Work task
Copy, word for word, the lines of the entries below between the one with "order (R123). -/" and the one with "pubs := h.pubs.set", inclusive, and leave out everything else.

Records provided
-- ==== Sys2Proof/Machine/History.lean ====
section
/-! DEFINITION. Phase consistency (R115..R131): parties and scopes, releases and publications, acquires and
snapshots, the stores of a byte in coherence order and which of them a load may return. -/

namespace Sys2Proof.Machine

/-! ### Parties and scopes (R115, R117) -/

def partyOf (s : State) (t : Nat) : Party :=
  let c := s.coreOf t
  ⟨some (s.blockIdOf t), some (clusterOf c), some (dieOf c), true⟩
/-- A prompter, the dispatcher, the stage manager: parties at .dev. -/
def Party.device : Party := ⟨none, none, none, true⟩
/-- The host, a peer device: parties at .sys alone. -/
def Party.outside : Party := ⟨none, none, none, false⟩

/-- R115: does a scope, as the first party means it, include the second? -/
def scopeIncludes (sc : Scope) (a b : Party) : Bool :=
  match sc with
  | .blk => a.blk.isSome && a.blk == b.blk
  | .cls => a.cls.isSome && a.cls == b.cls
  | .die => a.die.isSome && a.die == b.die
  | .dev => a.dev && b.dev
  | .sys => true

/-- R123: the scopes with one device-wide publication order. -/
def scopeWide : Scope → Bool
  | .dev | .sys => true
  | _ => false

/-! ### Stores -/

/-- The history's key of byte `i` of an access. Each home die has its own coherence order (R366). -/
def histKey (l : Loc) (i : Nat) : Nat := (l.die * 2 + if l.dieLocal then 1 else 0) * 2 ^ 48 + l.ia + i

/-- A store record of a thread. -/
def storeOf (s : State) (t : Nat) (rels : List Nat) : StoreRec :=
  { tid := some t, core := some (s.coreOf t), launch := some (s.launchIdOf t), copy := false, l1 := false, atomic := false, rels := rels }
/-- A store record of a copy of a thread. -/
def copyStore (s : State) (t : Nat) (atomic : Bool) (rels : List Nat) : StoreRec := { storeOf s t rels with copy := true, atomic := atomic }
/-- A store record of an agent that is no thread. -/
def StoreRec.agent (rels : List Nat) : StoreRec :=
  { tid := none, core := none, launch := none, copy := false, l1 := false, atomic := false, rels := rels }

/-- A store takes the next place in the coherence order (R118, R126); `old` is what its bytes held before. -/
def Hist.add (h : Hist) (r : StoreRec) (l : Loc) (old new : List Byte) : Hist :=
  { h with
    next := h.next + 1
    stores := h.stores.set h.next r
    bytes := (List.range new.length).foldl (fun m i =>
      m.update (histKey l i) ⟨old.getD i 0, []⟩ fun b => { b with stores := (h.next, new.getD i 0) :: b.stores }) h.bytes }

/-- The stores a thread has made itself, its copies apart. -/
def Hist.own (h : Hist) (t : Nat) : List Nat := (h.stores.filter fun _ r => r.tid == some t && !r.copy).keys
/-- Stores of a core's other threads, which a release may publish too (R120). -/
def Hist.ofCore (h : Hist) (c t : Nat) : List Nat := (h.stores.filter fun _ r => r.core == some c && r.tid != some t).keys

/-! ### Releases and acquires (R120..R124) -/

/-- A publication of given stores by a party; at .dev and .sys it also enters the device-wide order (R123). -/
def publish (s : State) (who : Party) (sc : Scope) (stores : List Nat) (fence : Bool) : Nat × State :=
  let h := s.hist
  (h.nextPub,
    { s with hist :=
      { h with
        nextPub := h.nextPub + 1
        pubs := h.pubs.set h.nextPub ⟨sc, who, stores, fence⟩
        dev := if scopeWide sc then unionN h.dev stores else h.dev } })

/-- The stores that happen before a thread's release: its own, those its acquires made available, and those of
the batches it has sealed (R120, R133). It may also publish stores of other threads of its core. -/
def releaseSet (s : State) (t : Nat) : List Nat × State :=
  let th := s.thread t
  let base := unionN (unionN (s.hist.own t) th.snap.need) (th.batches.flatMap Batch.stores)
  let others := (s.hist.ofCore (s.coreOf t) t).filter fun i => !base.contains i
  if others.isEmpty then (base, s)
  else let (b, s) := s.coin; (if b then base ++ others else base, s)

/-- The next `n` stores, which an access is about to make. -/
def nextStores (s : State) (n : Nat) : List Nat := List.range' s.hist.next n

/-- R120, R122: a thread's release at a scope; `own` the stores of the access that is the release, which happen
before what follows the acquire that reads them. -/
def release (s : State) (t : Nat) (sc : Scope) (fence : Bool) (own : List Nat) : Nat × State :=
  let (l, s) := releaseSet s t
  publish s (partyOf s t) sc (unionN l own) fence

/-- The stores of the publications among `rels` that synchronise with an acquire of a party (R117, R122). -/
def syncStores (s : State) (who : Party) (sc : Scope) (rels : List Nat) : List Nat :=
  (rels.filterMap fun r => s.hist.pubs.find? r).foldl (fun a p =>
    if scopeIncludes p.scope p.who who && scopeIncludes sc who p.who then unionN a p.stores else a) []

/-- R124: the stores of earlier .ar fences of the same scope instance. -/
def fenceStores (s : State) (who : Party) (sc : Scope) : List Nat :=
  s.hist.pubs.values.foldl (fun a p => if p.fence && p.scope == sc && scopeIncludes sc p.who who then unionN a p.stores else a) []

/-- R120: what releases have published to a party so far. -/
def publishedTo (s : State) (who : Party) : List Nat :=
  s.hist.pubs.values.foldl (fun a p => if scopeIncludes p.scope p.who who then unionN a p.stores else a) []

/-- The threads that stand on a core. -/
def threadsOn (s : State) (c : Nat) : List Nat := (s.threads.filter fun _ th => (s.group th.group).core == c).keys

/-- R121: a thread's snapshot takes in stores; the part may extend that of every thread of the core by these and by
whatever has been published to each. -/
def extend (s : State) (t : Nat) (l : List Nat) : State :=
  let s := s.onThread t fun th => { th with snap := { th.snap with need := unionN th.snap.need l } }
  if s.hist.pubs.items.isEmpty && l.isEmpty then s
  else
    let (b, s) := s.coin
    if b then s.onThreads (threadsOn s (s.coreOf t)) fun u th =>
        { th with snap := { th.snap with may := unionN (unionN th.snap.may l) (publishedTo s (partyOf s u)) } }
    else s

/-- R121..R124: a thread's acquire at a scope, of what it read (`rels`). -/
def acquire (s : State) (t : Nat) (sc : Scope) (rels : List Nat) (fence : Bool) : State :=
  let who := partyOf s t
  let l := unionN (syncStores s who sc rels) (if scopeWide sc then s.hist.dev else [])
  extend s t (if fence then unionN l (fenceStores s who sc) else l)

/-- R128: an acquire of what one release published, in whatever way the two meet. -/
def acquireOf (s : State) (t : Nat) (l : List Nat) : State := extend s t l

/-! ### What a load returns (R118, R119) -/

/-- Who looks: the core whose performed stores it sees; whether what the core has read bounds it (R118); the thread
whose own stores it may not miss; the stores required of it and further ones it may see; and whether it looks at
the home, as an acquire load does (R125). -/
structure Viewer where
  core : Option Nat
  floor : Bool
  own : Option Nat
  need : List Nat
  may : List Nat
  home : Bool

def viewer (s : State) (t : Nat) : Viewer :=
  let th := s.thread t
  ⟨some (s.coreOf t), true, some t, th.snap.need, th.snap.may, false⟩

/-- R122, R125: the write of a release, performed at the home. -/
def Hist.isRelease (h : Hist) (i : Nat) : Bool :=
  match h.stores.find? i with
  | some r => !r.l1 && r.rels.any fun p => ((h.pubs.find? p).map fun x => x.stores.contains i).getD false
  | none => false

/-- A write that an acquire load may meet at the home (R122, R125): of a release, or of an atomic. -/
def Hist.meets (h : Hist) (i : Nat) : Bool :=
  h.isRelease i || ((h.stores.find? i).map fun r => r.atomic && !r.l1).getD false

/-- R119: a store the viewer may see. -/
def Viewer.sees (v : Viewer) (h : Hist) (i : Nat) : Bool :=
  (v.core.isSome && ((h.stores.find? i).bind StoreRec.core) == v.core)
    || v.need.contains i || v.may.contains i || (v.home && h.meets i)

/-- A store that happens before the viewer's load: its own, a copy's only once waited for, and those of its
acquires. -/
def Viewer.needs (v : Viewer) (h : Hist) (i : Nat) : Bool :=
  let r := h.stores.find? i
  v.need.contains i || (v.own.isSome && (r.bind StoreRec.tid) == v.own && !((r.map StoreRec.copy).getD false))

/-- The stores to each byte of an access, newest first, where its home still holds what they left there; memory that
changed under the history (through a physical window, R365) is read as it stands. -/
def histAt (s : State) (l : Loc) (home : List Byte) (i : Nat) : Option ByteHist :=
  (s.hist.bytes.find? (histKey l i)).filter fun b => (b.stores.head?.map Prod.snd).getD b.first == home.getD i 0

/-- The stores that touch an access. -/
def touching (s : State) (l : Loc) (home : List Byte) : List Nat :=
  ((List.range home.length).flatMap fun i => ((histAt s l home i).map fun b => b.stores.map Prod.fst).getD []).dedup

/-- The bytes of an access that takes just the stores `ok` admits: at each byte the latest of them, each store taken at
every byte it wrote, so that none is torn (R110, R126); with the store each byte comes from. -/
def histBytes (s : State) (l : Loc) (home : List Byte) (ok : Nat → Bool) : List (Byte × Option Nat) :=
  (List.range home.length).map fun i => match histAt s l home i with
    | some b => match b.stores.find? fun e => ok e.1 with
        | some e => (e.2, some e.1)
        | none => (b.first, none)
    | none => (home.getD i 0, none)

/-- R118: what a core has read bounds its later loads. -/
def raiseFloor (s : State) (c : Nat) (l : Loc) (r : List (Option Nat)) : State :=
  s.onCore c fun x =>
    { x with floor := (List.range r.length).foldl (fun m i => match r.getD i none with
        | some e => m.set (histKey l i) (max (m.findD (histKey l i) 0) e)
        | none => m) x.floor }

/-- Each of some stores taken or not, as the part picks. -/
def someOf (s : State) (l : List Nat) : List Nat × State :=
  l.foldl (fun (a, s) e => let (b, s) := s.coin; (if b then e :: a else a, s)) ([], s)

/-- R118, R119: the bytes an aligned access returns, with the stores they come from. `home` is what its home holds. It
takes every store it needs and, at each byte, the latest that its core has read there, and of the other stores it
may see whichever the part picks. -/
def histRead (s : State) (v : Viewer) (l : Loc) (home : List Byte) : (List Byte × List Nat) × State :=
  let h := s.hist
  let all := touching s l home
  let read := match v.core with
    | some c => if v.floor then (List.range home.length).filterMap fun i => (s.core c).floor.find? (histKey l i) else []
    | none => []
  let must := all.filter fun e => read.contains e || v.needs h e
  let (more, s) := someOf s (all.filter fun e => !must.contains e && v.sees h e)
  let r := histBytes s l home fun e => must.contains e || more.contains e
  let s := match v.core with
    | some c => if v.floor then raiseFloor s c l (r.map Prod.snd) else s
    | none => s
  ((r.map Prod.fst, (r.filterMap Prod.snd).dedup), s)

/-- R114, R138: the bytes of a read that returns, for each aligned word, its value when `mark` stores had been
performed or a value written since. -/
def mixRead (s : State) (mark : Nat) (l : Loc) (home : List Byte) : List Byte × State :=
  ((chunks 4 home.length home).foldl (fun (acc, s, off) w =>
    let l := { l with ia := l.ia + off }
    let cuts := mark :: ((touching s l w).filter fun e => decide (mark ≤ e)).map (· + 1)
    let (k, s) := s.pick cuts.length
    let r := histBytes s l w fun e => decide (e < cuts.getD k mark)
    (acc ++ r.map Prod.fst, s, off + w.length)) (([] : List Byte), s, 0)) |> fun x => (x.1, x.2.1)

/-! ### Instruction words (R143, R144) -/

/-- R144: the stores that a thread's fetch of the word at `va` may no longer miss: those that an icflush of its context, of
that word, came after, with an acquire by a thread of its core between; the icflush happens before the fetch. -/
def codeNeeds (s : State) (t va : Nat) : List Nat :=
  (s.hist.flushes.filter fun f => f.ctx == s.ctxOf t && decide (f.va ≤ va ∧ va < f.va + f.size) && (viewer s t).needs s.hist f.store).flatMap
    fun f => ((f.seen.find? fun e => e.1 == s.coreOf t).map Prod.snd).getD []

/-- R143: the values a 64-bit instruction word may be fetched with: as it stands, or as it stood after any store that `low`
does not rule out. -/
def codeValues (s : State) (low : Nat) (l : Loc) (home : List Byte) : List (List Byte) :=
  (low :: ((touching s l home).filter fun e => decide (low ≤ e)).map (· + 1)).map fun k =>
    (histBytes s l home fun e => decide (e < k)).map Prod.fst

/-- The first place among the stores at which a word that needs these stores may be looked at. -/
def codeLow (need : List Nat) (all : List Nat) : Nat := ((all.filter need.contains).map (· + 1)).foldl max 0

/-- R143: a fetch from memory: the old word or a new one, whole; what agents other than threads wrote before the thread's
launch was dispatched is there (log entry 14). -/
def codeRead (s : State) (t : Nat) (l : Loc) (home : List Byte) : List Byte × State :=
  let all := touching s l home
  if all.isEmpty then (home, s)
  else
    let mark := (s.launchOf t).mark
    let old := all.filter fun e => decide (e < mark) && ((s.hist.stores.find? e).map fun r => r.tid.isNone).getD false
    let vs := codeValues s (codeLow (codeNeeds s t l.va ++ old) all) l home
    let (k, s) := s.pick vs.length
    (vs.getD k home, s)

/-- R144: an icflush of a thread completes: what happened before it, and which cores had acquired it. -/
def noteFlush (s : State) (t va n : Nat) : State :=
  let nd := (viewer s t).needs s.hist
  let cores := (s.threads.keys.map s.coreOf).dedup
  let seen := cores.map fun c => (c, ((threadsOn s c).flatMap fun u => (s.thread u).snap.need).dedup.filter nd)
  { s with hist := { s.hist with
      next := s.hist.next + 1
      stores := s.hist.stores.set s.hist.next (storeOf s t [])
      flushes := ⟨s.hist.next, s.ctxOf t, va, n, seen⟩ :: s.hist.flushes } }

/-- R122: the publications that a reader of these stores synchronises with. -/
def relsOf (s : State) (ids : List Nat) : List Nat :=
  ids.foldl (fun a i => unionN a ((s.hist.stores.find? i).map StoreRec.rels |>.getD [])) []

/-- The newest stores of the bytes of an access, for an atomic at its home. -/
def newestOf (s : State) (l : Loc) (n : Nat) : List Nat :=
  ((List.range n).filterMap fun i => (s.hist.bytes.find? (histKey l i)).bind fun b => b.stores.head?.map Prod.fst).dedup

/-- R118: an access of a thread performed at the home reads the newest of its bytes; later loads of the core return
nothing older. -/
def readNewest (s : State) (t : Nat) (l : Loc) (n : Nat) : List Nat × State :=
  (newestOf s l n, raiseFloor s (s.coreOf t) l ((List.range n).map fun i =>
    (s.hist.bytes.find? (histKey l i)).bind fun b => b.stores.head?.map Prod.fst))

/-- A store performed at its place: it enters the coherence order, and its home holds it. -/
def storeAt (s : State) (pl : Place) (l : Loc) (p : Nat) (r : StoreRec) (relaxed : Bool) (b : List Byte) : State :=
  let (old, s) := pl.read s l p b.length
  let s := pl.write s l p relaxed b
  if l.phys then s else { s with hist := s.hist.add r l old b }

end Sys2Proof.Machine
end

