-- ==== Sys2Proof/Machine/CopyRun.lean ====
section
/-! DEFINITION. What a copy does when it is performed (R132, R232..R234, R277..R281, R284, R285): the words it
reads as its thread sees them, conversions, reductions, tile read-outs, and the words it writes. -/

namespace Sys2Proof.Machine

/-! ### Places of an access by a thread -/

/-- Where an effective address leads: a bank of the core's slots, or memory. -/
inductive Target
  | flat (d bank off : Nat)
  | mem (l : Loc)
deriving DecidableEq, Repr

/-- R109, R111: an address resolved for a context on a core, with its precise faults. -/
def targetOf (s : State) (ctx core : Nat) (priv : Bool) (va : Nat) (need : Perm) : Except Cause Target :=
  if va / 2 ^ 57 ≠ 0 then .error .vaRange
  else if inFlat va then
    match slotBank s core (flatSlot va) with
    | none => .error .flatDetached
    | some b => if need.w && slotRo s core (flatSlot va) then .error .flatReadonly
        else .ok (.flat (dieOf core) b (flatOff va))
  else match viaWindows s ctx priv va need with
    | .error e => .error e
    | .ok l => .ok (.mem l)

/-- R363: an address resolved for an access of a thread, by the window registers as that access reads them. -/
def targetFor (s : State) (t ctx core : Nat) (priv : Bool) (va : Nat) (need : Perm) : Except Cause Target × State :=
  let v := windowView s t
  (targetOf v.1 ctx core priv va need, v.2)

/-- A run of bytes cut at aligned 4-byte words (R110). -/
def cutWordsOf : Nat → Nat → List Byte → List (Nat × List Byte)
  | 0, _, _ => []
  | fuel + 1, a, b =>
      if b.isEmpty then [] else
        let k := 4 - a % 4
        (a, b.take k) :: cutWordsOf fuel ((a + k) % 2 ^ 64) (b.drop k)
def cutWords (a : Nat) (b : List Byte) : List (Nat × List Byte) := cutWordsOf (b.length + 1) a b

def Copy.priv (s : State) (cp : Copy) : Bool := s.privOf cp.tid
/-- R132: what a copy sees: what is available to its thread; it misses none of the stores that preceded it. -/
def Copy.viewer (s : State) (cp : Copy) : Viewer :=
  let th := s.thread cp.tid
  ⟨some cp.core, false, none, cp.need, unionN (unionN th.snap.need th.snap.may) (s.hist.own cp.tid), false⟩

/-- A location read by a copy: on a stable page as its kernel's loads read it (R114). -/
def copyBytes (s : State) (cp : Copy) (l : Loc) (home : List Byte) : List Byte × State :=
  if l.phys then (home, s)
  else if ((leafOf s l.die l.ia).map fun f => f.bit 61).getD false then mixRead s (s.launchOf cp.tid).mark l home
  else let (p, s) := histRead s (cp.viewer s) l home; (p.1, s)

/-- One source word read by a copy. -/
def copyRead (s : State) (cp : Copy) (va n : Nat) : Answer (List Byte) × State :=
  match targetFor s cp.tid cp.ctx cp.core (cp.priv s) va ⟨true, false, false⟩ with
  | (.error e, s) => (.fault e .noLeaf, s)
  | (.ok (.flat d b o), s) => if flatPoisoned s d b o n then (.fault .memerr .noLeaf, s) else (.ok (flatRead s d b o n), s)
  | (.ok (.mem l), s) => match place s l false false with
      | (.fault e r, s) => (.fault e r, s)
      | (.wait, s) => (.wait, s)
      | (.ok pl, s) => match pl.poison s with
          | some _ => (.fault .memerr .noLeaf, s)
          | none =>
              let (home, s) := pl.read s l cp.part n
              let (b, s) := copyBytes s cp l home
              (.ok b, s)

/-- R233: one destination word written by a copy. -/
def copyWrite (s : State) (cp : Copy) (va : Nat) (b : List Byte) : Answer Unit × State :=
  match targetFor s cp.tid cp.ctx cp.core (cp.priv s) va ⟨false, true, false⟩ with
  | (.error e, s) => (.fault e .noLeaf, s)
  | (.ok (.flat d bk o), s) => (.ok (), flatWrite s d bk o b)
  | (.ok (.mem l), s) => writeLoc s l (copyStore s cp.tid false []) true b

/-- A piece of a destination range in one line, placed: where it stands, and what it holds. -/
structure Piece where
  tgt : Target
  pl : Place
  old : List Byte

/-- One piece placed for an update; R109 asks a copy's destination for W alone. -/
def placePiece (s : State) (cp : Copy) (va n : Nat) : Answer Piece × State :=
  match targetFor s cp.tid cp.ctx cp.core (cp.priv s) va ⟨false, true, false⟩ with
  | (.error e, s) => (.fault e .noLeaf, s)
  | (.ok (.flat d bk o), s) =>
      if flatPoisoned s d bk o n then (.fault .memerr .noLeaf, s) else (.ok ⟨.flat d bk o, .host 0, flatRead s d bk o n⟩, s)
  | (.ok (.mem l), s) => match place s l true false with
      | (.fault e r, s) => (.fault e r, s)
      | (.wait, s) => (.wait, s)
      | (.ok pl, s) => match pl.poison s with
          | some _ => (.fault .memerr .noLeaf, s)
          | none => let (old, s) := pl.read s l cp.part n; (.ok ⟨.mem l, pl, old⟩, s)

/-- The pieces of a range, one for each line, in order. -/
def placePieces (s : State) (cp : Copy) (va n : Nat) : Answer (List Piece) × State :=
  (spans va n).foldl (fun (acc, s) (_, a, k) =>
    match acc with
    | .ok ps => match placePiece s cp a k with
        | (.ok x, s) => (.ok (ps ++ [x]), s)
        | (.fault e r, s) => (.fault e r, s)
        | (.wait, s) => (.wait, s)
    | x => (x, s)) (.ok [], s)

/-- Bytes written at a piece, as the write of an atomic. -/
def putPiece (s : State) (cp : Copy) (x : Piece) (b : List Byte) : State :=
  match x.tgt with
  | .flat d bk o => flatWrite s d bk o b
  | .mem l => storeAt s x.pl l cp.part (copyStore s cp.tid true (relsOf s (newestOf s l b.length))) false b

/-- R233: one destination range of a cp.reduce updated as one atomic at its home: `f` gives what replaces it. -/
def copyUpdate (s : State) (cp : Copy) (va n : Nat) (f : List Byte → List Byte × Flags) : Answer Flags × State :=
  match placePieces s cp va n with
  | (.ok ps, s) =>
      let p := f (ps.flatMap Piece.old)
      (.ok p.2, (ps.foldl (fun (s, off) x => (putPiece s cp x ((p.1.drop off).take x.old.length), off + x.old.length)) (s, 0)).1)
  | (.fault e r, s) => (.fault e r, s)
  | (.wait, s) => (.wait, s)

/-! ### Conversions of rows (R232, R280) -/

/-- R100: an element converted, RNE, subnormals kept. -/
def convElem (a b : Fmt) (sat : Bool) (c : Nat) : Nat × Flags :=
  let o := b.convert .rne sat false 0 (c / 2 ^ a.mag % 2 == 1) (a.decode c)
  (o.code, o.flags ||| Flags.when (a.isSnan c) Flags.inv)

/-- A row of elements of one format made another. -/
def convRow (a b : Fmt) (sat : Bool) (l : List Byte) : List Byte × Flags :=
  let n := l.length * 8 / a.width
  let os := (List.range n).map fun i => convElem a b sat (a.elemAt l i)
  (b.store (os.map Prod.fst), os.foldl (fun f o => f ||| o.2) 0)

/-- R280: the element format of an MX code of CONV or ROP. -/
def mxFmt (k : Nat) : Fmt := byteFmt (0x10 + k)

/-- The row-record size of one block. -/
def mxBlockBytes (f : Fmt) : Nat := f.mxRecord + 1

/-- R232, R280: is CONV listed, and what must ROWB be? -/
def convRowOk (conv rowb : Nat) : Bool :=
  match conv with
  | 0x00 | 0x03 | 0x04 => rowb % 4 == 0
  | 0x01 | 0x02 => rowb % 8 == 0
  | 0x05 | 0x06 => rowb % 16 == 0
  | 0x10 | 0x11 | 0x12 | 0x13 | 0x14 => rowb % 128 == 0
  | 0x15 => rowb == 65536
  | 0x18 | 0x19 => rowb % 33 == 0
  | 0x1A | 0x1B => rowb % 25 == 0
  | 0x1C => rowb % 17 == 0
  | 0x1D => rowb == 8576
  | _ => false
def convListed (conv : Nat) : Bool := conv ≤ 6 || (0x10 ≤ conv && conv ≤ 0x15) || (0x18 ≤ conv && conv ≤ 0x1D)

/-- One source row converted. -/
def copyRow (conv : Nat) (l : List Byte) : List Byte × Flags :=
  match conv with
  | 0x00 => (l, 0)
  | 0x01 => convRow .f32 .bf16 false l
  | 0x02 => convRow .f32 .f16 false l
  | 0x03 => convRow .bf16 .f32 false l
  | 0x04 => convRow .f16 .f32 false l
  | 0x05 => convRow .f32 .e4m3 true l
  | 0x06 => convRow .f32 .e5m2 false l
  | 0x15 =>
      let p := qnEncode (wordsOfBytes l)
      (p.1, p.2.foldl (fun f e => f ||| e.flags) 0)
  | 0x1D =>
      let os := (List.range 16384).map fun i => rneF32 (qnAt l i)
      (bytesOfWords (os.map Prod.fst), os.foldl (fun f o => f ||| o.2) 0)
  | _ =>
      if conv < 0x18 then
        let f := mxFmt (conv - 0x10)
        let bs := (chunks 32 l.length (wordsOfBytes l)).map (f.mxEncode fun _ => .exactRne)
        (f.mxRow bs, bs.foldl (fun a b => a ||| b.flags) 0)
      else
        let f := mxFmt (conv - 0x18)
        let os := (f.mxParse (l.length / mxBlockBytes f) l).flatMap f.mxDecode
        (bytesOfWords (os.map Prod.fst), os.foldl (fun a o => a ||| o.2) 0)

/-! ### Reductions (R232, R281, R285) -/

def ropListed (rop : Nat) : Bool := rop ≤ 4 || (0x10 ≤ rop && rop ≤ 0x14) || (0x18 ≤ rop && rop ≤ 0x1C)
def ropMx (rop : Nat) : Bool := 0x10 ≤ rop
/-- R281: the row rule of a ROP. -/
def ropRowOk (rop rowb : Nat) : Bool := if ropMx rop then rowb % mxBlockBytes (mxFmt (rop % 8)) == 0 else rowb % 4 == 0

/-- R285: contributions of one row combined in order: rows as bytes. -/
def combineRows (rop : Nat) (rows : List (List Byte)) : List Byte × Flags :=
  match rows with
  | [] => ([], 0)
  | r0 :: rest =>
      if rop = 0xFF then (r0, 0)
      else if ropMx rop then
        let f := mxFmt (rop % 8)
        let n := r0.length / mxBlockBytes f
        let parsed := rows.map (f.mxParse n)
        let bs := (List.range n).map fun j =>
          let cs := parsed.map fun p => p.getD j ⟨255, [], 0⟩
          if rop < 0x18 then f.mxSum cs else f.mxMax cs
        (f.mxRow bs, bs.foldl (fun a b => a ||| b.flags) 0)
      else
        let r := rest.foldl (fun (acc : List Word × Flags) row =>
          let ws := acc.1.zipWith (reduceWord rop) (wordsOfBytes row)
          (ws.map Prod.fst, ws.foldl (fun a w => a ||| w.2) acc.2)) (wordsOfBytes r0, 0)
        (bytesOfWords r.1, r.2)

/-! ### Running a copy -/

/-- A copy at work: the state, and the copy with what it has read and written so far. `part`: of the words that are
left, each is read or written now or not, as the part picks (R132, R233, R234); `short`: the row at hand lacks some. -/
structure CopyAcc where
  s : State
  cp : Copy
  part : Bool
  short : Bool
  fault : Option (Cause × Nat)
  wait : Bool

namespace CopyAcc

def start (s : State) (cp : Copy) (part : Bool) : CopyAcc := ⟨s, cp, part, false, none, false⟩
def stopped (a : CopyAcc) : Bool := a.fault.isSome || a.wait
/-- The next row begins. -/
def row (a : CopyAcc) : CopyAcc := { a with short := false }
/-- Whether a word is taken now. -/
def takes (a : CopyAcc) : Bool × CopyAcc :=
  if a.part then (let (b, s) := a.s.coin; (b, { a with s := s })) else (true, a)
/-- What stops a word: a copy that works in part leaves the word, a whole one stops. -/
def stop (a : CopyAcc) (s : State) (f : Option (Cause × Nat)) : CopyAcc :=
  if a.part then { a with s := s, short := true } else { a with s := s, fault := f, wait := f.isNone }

Completed task
/-- A publication of given stores by a party; at .dev and .sys it also enters the device-wide order (R123). -/
def publish (s : State) (who : Party) (sc : Scope) (stores : List Nat) (fence : Bool) : Nat × State :=
  let h := s.hist
  (h.nextPub,
    { s with hist :=
      { h with
        nextPub := h.nextPub + 1
        pubs := h.pubs.set h.nextPub ⟨sc, who, stores, fence⟩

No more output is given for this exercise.